I focus on the students in front of me, on the curriculum to be taught, on keeping expectations high. Ironically, I can only do this because expectations of me are low. Anything more than a body in the room who’ll take a register is a bonus, it seems, for some schools I’ve worked in as a supply. But even for those who really look after supply teachers, accountability is low, and where that is the case, I stay as long as possible. Every placement where my curriculum needs are met and my pastoral abilities empowered, I literally feel my teaching improve.
What does that say about our education system, at least as I’m encountering it?
As I’ve picked myself up from the floor, I’ve taken ownership of my own CPD. I go to conferences and I read, read, read and I write. I listen and I ask questions. I interact with people across the education system who constantly challenge me to think better, to be better. And I have the time to do all that because I don’t work for a school that won’t let me, that has other priorities for me.
But there’s one thing missing. Nearly three years ago, I didn’t get to say goodbye to students I’d taught and colleagues I’d taught with for years, and I still carry that with me. Since then, I’ve met many young people and teachers, some of whom I’ve had opportunity to say goodbye to, but few of whom I’d developed a true, long-term, pastoral or collaborative rapport with. If you read this and you have those things, I dare say you don’t take them for granted. I dare say your students and colleagues don’t either. Though I would venture a guess that more than a couple of things this year have gotten in the way of you making the most of it.

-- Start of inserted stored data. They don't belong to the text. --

/-! ### The step -/

/-- Between instructions, with no input, the system interface in master state, no pending interrupt and no
nonmaskable interrupt, a step runs the instruction that the word fetched at pc decodes to; around it the oldest buffered
write leaves, late writes grow one instruction older, and Count advances. Where the instruction takes an exception or is
ERET, `afterRun` adds what the killed fetches behind it may have done to the address registers (log 10);
where it waits for a read, `holdWord` keeps its word; otherwise neither does anything (30_encoding R292, 20_memory R147,
60_exceptions R698, 70_reset_and_hazards R857). -/
def Obligations.StepRunsDecodedInstruction : Prop :=
  ∀ (s s1 s2 : State) (w : Word) (i : Instr),
    s.inputs = [] → s.busWait = none → s.slave = false → s.standby = false → s.nmiLatch = false →
    (s.nmiLevel = true → s.nmiPrev = true) →
    { s with exc := false, nmiPrev := s.nmiLevel, dma := [] }.drainOne = .ok () s1 →
    s1.startInstr.takesInterrupt = false →
    s1.startInstr.fetch = .ok w s2 → decode w = .instr i →
    step s = endStep (s1.startInstr.afterRun exec (holdWord w (exec i s2))) ∧
    ∀ t, exec i s2 = .next t → t.exc = false → t.busWait = none → i ≠ .eret → step s = .next t.tick

/-- An instruction fetch at an aligned, uncached address reads the four bytes of memory there, the most significant
first in a big-endian system, whatever Status.RE says, unless they were written within the last three instructions; it
changes nothing but the bus (20_memory R147, R148, 22_caches R250, 70_reset_and_hazards R864). -/
def Obligations.FetchReadsMemory : Prop :=
  ∀ (s : State) (pa : PAddr),
    s.pc.toNat % 4 = 0 → s.maps .fetch s.pc pa 2 → s.plain pa 4 → s.wbuf = [] →
    (∀ h ∈ s.hist, h.what.isCode = false) →
    ∃ w : Word,
      s.fetch = .ok w { s with bus := .read pa 4 :: s.bus } ∧
      w.toNat = bytesValue s.cfg.bigEndian (fun k => Memory.read s.mem (pa.toNat + k)) 4

/-! ### Reset and invariants -/

/-- What Reset leaves: pc at the reset vector, Status.ERL and BEV 1, SR and bit 21 zero, Random 47, Wired 0, Config
but for K0, no write buffered, kernel mode, interrupts off (10_state R60, 70_reset_and_hazards R830, R839). -/
def Obligations.ResetValues : Prop :=
  State.reset.pc = 0xFFFFFFFFBFC00000#64 ∧
  stERL State.reset.cp0.status = true ∧ stBEV State.reset.cp0.status = true ∧
  State.reset.cp0.status.getLsbD 20 = false ∧ State.reset.cp0.status.getLsbD 21 = false ∧
  State.reset.cp0.random = 47 ∧ State.reset.cp0.wired = 0 ∧
  State.reset.cp0.config &&& ~~~7#32 = 0x1000E4B0#32 ∧
  State.reset.wbuf = [] ∧ State.reset.gprHeld 0 = 0 ∧
  modeOf State.reset.cp0.status = some .kernel ∧ State.reset.interruptsEnabled = false

/-- The state after reset satisfies the four invariants (derived; the values the spec leaves open are log 1's). -/
def Obligations.ResetWellFormed : Prop :=
  State.reset.memoryWf ∧ State.reset.FieldsOk ∧ State.reset.randomOk ∧ State.reset.bufferOk

/-- Every step keeps memory and both caches in canonical form, no cache line outside the 512 of each cache appears, and
the line a pending read refills and the one in the write buffer are of the 512 (22_caches R230, R231). -/
def Obligations.StepKeepsMemoryForm : Prop :=
  ∀ s t : State, s.memoryWf → step s = .next t → t.memoryWf

/-- Every step keeps the reserved fields of the CP0 registers and FCR31 zero, Config's fixed bits as the boot stream
set them, every TLB entry's VPN2 free of masked bits, and r0 zero (11_cp0_registers R72 to R119, 21_mmu_tlb R201,
10_state R31). -/
def Obligations.StepKeepsFields : Prop :=
  ∀ s t : State, s.FieldsOk → step s = .next t → t.FieldsOk

/-- Every step keeps Random between Wired and 47 while Wired is at most 47 (11_cp0_registers R74, R80). -/
def Obligations.StepKeepsRandom : Prop :=
  ∀ s t : State, s.randomOk → step s = .next t → t.randomOk

/-- Every step keeps the write buffer within four entries, a line alone (20_memory R160, R162). -/
def Obligations.StepKeepsWriteBuffer : Prop :=
  ∀ s t : State, s.bufferOk → step s = .next t → t.bufferOk

/-! ### Integer arithmetic and logic (41_alu) -/

/-- The 32-bit sums and differences of sign-extended operands: exact, or Integer Overflow with nothing written; the
unsigned forms wrap to 32 bits (41_alu R360, R362 to R367). -/
def Obligations.AddSub32 : Prop :=
  ∀ (s : State) (rs rt rd : Reg) (imm : BitVec 16),
    let a := (s.readGpr rs).toInt
    let b := (s.readGpr rt).toInt
    let c := imm.toInt
    fits 32 a →
      (fits 32 (a + c) → s.completes (.addi rs rt imm) (s.Wrote · rt (BitVec.ofInt 64 (a + c)))) ∧
      (¬ fits 32 (a + c) → s.traps (.addi rs rt imm) .overflow) ∧
      s.completes (.addiu rs rt imm) (s.Wrote · rt (BitVec.ofInt 64 ((a + c).bmod (2 ^ 32)))) ∧
      (fits 32 b →
        (fits 32 (a + b) → s.completes (.add rs rt rd) (s.Wrote · rd (BitVec.ofInt 64 (a + b)))) ∧
        (¬ fits 32 (a + b) → s.traps (.add rs rt rd) .overflow) ∧
        (fits 32 (a - b) → s.completes (.sub rs rt rd) (s.Wrote · rd (BitVec.ofInt 64 (a - b)))) ∧
        (¬ fits 32 (a - b) → s.traps (.sub rs rt rd) .overflow) ∧
        s.completes (.addu rs rt rd) (s.Wrote · rd (BitVec.ofInt 64 ((a + b).bmod (2 ^ 32)))) ∧
        s.completes (.subu rs rt rd) (s.Wrote · rd (BitVec.ofInt 64 ((a - b).bmod (2 ^ 32)))))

In my experience, a focus on curriculum, self-directed CPD, and moderate accountability don’t just create the conditions for better pastoral care for our students – they are in themselves better pastoral care for our teachers.
Saying goodbye is always a proud moment, tinged with more than a little sadness. It is a privilege. Perhaps an education system that allows teachers that privilege is one that would see fewer teachers choose to say goodbye to the classroom instead.